[Stored data entries]
++++++++

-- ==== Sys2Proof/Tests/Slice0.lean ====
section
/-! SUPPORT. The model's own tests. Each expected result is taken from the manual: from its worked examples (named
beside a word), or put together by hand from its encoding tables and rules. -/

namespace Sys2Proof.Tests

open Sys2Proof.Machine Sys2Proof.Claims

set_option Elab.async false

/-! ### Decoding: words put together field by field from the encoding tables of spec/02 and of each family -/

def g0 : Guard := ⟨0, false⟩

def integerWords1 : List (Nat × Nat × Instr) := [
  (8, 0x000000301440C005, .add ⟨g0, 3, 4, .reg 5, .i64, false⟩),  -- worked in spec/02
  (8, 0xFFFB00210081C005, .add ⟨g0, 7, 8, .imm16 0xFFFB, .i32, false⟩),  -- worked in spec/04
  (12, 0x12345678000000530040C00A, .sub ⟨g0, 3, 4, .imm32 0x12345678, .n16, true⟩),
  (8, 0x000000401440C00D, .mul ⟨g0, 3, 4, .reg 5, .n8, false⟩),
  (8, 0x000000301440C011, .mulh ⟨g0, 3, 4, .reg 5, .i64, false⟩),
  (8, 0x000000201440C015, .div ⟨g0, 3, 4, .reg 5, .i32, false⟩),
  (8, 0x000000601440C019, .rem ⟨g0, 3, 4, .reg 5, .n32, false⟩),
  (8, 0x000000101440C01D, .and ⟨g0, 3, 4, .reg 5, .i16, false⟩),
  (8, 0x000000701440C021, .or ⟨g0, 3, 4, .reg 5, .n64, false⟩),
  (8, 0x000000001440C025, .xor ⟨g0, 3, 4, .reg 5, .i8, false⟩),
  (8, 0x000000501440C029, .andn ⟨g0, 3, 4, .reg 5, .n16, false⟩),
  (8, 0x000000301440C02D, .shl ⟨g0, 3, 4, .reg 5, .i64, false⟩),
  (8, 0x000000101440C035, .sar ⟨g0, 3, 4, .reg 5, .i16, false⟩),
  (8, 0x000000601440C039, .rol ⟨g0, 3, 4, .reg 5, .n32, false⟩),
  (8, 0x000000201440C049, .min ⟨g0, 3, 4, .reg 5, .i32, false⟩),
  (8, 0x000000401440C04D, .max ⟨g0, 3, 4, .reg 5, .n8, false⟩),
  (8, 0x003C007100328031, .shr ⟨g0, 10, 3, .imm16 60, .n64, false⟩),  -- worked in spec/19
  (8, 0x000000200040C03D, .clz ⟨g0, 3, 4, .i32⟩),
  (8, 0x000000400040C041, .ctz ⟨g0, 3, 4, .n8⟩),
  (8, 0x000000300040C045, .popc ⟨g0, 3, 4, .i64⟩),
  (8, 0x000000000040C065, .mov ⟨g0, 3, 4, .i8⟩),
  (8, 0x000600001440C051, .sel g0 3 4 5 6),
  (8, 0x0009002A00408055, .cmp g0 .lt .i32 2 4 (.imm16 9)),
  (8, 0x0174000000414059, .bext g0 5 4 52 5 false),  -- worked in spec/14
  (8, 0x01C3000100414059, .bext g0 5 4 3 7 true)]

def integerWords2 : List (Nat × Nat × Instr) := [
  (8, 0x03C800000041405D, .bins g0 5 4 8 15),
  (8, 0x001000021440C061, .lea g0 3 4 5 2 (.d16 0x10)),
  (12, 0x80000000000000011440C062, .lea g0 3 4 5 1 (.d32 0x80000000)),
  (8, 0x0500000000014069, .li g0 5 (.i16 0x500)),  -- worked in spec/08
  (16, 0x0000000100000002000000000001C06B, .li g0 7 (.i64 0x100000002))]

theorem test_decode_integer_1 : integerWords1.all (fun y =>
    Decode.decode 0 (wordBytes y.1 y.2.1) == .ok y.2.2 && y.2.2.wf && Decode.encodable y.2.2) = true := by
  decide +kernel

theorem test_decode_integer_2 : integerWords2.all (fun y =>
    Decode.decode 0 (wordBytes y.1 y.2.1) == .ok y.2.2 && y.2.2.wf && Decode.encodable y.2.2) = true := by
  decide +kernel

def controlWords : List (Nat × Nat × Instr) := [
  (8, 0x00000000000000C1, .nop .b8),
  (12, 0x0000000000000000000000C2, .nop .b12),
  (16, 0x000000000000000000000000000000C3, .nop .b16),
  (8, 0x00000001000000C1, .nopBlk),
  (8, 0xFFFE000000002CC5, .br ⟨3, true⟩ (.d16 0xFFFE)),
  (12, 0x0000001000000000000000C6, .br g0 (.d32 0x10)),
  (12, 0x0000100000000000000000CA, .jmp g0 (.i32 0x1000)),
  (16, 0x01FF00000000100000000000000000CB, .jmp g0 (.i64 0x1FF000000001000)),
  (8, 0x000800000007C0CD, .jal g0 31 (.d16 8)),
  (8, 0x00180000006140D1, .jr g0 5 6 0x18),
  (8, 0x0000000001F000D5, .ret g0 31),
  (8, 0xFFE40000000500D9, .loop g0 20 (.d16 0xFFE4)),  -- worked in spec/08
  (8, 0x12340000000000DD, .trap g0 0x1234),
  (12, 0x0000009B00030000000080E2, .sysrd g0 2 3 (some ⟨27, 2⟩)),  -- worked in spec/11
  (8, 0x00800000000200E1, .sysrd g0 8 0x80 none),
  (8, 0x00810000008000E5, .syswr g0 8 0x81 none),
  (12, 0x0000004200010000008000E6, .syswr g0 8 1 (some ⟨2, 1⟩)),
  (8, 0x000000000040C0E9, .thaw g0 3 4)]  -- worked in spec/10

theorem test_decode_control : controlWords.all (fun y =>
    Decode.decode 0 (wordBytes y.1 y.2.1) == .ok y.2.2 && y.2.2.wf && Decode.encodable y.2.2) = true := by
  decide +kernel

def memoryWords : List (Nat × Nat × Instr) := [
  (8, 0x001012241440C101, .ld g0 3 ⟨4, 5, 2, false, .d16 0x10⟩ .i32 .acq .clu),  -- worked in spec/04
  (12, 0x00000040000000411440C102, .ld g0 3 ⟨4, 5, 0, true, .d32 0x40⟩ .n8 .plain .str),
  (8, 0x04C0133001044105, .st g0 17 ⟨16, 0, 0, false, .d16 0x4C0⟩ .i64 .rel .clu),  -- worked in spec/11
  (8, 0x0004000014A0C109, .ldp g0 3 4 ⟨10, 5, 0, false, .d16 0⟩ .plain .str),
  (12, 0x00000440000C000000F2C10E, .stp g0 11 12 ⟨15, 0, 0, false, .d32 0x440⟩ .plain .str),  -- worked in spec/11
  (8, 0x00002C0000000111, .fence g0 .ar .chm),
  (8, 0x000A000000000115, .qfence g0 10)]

++++++++

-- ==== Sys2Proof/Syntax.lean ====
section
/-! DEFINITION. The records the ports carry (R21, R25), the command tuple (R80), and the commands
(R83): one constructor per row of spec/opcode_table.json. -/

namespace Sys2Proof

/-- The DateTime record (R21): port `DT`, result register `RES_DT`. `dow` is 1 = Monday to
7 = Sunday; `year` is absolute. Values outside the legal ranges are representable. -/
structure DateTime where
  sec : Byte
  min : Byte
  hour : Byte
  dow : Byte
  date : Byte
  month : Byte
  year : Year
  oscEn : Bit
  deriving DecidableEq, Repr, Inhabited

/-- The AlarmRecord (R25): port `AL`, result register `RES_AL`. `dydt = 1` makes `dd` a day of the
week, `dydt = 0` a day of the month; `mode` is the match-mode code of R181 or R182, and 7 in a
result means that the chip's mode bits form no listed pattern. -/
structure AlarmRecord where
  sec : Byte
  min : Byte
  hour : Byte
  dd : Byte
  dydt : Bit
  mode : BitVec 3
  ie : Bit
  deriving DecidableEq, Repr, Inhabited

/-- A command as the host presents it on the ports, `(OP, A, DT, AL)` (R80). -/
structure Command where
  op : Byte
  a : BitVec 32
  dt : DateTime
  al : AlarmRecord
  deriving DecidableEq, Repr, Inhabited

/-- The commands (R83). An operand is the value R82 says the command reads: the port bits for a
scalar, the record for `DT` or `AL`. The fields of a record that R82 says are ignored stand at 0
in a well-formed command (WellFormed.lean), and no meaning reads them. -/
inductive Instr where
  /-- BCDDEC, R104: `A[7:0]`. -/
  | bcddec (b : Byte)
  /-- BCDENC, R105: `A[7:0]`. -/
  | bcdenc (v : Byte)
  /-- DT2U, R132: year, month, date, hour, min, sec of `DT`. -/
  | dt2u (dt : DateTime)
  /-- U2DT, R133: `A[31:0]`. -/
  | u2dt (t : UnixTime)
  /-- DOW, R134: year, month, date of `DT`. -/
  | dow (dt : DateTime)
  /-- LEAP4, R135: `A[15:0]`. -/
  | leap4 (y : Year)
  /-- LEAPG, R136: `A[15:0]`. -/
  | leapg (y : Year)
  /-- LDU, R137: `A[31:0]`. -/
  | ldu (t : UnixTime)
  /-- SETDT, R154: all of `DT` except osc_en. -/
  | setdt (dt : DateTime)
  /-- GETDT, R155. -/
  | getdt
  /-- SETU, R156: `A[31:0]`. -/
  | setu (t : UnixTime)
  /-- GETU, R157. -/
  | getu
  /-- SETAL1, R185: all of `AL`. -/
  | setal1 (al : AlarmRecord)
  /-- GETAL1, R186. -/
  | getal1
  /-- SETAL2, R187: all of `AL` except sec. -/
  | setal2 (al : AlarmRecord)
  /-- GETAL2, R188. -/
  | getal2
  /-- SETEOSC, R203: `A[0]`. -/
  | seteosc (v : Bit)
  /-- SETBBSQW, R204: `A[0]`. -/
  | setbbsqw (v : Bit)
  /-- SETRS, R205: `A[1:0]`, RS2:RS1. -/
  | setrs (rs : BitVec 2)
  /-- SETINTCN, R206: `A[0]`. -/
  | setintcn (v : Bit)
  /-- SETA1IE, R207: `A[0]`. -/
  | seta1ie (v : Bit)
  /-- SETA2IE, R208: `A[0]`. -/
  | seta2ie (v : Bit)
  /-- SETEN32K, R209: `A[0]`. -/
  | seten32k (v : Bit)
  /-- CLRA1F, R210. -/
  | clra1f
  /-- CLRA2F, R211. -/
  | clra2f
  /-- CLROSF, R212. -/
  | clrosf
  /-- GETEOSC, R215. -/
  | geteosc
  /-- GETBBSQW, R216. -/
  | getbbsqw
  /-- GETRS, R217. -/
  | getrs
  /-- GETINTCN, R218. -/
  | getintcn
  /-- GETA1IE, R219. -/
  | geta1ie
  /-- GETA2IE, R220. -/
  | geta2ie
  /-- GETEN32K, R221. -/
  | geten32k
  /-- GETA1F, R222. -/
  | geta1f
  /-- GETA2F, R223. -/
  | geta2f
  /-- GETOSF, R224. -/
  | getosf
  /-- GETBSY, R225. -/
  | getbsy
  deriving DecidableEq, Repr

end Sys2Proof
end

++++++++

WORK INSTRUCTION → In the entries above, count the lines that include "month" and write nothing but that number.

WRITTEN ANSWER → 4